Коннор доверчиво положил голову на её плечо:
— Конечно, не стану.
— Тогда почему ты упрекаешь себя за то, в чём нет твоей вины?
Коннор не ответил, но ему показалось, словно с его плеч свалилась тяжёлая ноша. Галия не винит его. Возможно, она права? Коннор всегда раскаивался, всегда помнил о произошедшем, но, выходит, ему нечего стыдиться. Он покрепче обнял её.
“Спасибо тебе”, — проговорил он про себя.
“О, Коннор… Ты замечательный! Ты… само совершенство”.
Пару минут Коннор молчал, а затем мысленно обратился к любимой:
“Галия, когда придёт время, выбери облик какого-то доброго животного”.
“А я думала, ты считаешь, что каждый оборотень должен быть воином”, — откликнулась она едва слышно.
“Некоторым это ни к чему”.
И он растворился в её объятиях. Целую вечность они точно купались в мягком и золотистом сиянии. Оно окружало их, проникало в них, объединяло.
Иногда Коннор не мог отличить мысли Галии от своих.
“Знаешь, я часто пишу стихотворения, — призналась она. — Точнее, пытаюсь писать. Моим родителям это не по душе, они даже стыдятся. Вместо того чтобы стать хорошей охотницей, их дочь сочиняет какой-то бред”.
“Я часто вижу один страшный сон, — рассказывал Коннор. — Я стою на берегу моря, вижу волну высотой в сотню футов, знаю, что она приближается и что мне ни за что не спастись. Ведь тебе известно, что все кошки боятся воды. Наверное, в этом всё дело”.
“А я постоянно думаю о том, каким животным быть забавнее всего. И всегда выбираю какую-то птицу. Ничто не сравнится с умением летать!”
“Мне всегда приходилось скрывать от приёмных отцов, как мне нравится точить когти. Я считал себя очень хитрым, потому что прятал разодранные мною вещи. Но однажды я не удержался и разорвал шторы, и об этом узнали все”.
Беседа продолжалась бесконечно. Коннор увлёкся ею, тихо радуясь близости Галии и тому, что ему незачем прятаться, притворяться или защищаться. Он впервые понял, как приятно быть самим собой. Галия знает, кто он, она принимает его таким, какой он есть. Полностью. И она любит его, восхищается его красотой, и ей близка его душа. Их нежная взаимная любовь потрясла Коннора. Ему хотелось, чтобы так продолжалось вечно. Но им уготована другая судьба. Грядёт событие, о котором сейчас не хотелось думать.

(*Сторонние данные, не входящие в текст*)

-- ==== Sys2Proof/Machine/StartUp.lean ====
section
/-! DEFINITION. Resets and start-up (chapter 11): what a reset does to volatile state, the RESET_COMMAND wait, and the six steps of
the start-up sequence. -/

namespace Sys2Proof.Machine

/-! ### A reset falls (R191) -/

/-- An input when a reset falls: the level is the pin's, the rest is volatile. -/
def Input.atReset (i : Input) : Input := { i with accepted := false, timer := none }

/-- A passage controller when a reset falls: its configuration is retained, its inputs keep their levels (R135, R136, R145, R159). -/
def Passages.atReset (p : Passages) : Passages :=
  { Passages.cleared with
    config := p.config
    configured := p.configured
    beams := p.beams.map Input.atReset
    openLimit := p.openLimit.atReset
    closedLimit := p.closedLimit.atReset }

/-- A lane when a reset falls (R7, R136, R164). -/
def LaneUnit.atReset (u : LaneUnit) : LaneUnit := ⟨Tap.cleared, u.gate.atReset, Indicator.cleared⟩

/-- A reset falls with a cause, leaving the part in a phase: all volatile state takes its reset values (R191). -/
def State.resetFalls (s : State) (cause : ResetCause) (phase : PartPhase) : State :=
  { s with
    phase := phase
    cause := cause
    report := none
    emergency := s.emergency.atReset
    link := Link.cleared
    events := Events.cleared
    screening := { s.screening with counters := ScreenCounters.zero }
    journal := { s.journal with reservations := .all none }
    lanes := s.lanes.map LaneUnit.atReset
    display := Display.cleared
    ecc := Ecc.zero }

/-- The phase a reset leaves the part in while the RESET input is as it stands (R191). -/
def State.phaseAfterReset (s : State) : PartPhase := if s.resetLine then .held else .startUp

/-! ### The RESET_COMMAND wait (R192) -/

/-- A tap controller is in COMMITTING. -/
def State.anyCommitting (s : State) : Bool := s.lanes.toList.any fun u => u.tap.phase == .committing

/-- End a lane's transaction at the start of the wait (R17). -/
def State.waitLane (s : State) (l : Lane) : State :=
  if beforeCommit (s.tap l).phase then s.abortTap l .tapAgain else s

/-- The wait ends when no tap controller is in COMMITTING: the reset falls (R192). -/
def State.endWait (s : State) : State :=
  if s.link.reset = .waiting ∧ s.anyCommitting = false then s.resetFalls .resetCommand s.phaseAfterReset else s

/-- The last byte of the reply to RESET has been sent: the wait begins, and ends at once when nothing is in COMMITTING (R17,
R192). -/
def State.beginWait (s : State) : State :=
  (allLanes.foldl State.waitLane (s.modLink fun k => { k with reset := .waiting })).endWait

/-- The last byte of a reply has been sent (R180, R192). -/
def State.replySent (s : State) : State :=
  match s.link.replies with
  | [] => s
  | r :: rs =>
    let s := s.modLink fun k => { k with replies := rs, queue := if r.holdsPlace then k.queue.drop 1 else k.queue }
    if s.phase = .running ∧ r.beginsWait then s.beginWait else s.serveStarting

/-! ### Step 2, the retention check (R194) -/

/-- A marker or header is intact. -/
def intact (x : Stored Bool) : Bool := x.val && x.bits != .double

/-- The retention check passes. -/
def Retention.passes (r : Retention) : Bool :=
  intact r.marker && intact r.journal && intact r.sighting && intact r.lists && intact r.tariff && intact r.settings

/-- The marker and headers as the clearing writes them, last. -/
def Retention.written : Retention :=
  ⟨.fresh true, .fresh true, .fresh true, .fresh true, .fresh true, .fresh true⟩

/-- A lane unconfigured (R135). -/
def Passages.unconfigured (p : Passages) : Passages := { p with config := LaneConfig.cleared, configured := false }

/-- The retained content takes the values of R194's table. -/
def State.clearRetained (s : State) : State :=
  { s with
    clock := ⟨0, false⟩
    settings := Settings.cleared
    keys := KeySlot.allEmpty
    tariff := TariffStore.cleared
    screening := { Screening.cleared with counters := s.screening.counters }
    doubt := Doubt.cleared
    journal := { Journal.cleared with reservations := s.journal.reservations }
    lanes := s.lanes.map fun u => { u with gate := u.gate.unconfigured } }

/-- Step 2: the result, and the state after (R194). -/
def State.retentionCheck (s : State) : RetentionResult × State :=
  if s.retention.passes then (.retained, s)
  else (.tablesLost, { s.clearRetained with retention := Retention.written })

/-! ### Step 3, conversion of PROVISIONAL entries (R195, R116) -/

/-- Rebuild a reservation for each lane the LISTS header marks, with no admission test. -/
def State.rebuildReservations (s : State) : State :=
  { s with journal := { s.journal with reservations := s.doubt.header.map fun k => k.map changeClass } }

/-- The IN_DOUBT record of a converted entry: the fields of R107, no flags, detail RESET. -/
def convertedRecord (e : DoubtEntry) : JournalRecord :=
  { JournalRecord.blank .inDoubt (some e.lane) with
    serial := some e.serial, counter := some e.counterBefore, secondCounter := some (e.counterBefore + 1),
    charge := some e.charge, purse := some e.purse, fareReason := some e.fareReason, version := e.version,
    flags := some RecordFlags.empty, detail := some (.named .reset) }

/-- Turn one PROVISIONAL entry OPEN against its lane's rebuilt reservation. -/
def State.convertEntry (s : State) (e : DoubtEntry) : State :=
  let t := s.appendReserved e.lane (changeClass e.change) (convertedRecord e)
  let (item, t) := t.store .lists { e with opened := true, sequence := takenSequence s.journal t.journal }
  t.setDoubt (t.doubt.entries.map fun x => if x.val.serial = e.serial ∧ !x.val.opened then item else x)

/-- Read the entries in order: damaged ones are removed with their record, PROVISIONAL ones converted, OPEN ones kept. -/
def State.convertEntries (s : State) : List (Stored DoubtEntry) → State
  | [] => s
  | e :: es =>
    let s := s.noteRead .lists e.bits
    if e.bits = .double then (s.removeDoubt e.val.serial).recordDamagedEntry.convertEntries es
    else if e.val.opened then s.convertEntries es
    else (s.convertEntry e.val).convertEntries es

/-- A rebuilt reservation left unconsumed: an IN_DOUBT record with detail MEMORY_ERROR. -/
def State.consumeLeftover (s : State) (l : Lane) : State :=
  match s.journal.reservations.get l with
  | none => s
  | some c => s.appendReserved l c { JournalRecord.blank .inDoubt (some l) with detail := some (.named .memoryError) }

/-- Step 3.  Leftover reservations are consumed from lane 0 to lane 3, an order that R133 and R195 do not give (DESIGN CHOICE, log
entry 14).  The marks of the LISTS header are cleared, its stored bits kept (log entry 49). -/
def State.convertProvisional (s : State) : State :=
  let s := s.rebuildReservations
  let s := allLanes.foldl State.consumeLeftover (s.convertEntries s.doubt.entries)
  { s with doubt := { s.doubt with header := .all none } }

/-! ### Steps 4 to 6 (R196, R197) -/

/-- Step 4: a switchover that is due completes. -/
def State.switchAtStart (s : State) : State :=
  if s.tariff.pending = .switching ∨ s.switchDue then s.completeSwitch else s

/-- The accepted states of a lane's inputs as they stand; an occupied L starts its obstruction timer (R140, R151). -/
def Passages.sample (p : Passages) : Passages :=
  let p := { p with
    beams := p.beams.map fun i => i.accept (blockedBy p.config.polarity i.high)
    openLimit := p.openLimit.accept (!p.openLimit.high)
    closedLimit := p.closedLimit.accept (!p.closedLimit.high) }
  { p with obstruction := if p.occ .leaves then some p.config.obstruction else none }

/-- Step 5 for one lane: inputs, service state, leaves, frame. -/
def State.bringUpLane (s : State) (l : Lane) : State :=
  let s := s.modGate l Passages.sample
  let s := s.setService l (if s.emergency.accepted then .emergencyOpen else .closed)
  (s.putLeaves l (s.gate l).startUpLeaves).composeAndSend l

/-- Step 5. -/
def State.bringUpLanes (s : State) : State :=
  allLanes.foldl State.bringUpLane { s with emergency := s.emergency.accept s.emergency.high }

/-- Step 6: events, enables, report, RESET_DONE; start-up is complete. -/
def State.finishStartUp (s : State) (result : RetentionResult) : State :=
  ({ s with events := Events.cleared, report := some (s.cause, result), phase := .running } : State).raise .resetDone

/-- The settle interval expires: steps 2 to 6 (R193). -/
def State.startUp (s : State) : State :=
  let (result, s) := s.retentionCheck
  s.convertProvisional.switchAtStart.bringUpLanes.finishStartUp result

end Sys2Proof.Machine
end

И всё-таки мысли о нём прорывались через тёплое сияние, окружавшее их. Мир… Кроме них, существует ещё целый мир. И этот мир в опасности! Забывать об этом нельзя.
“Галия…”
“Да, я помню”.
Очень медленно и неохотно Галия выпрямилась и отстранила его. Но убрать руки с его плеч она не смогла. Они долго стояли, смотря друг другу в глаза.
Как ни странно, телепатический контакт при этом не прервался. Они по-прежнему читали мысли друг друга, видели их отражение в глазах.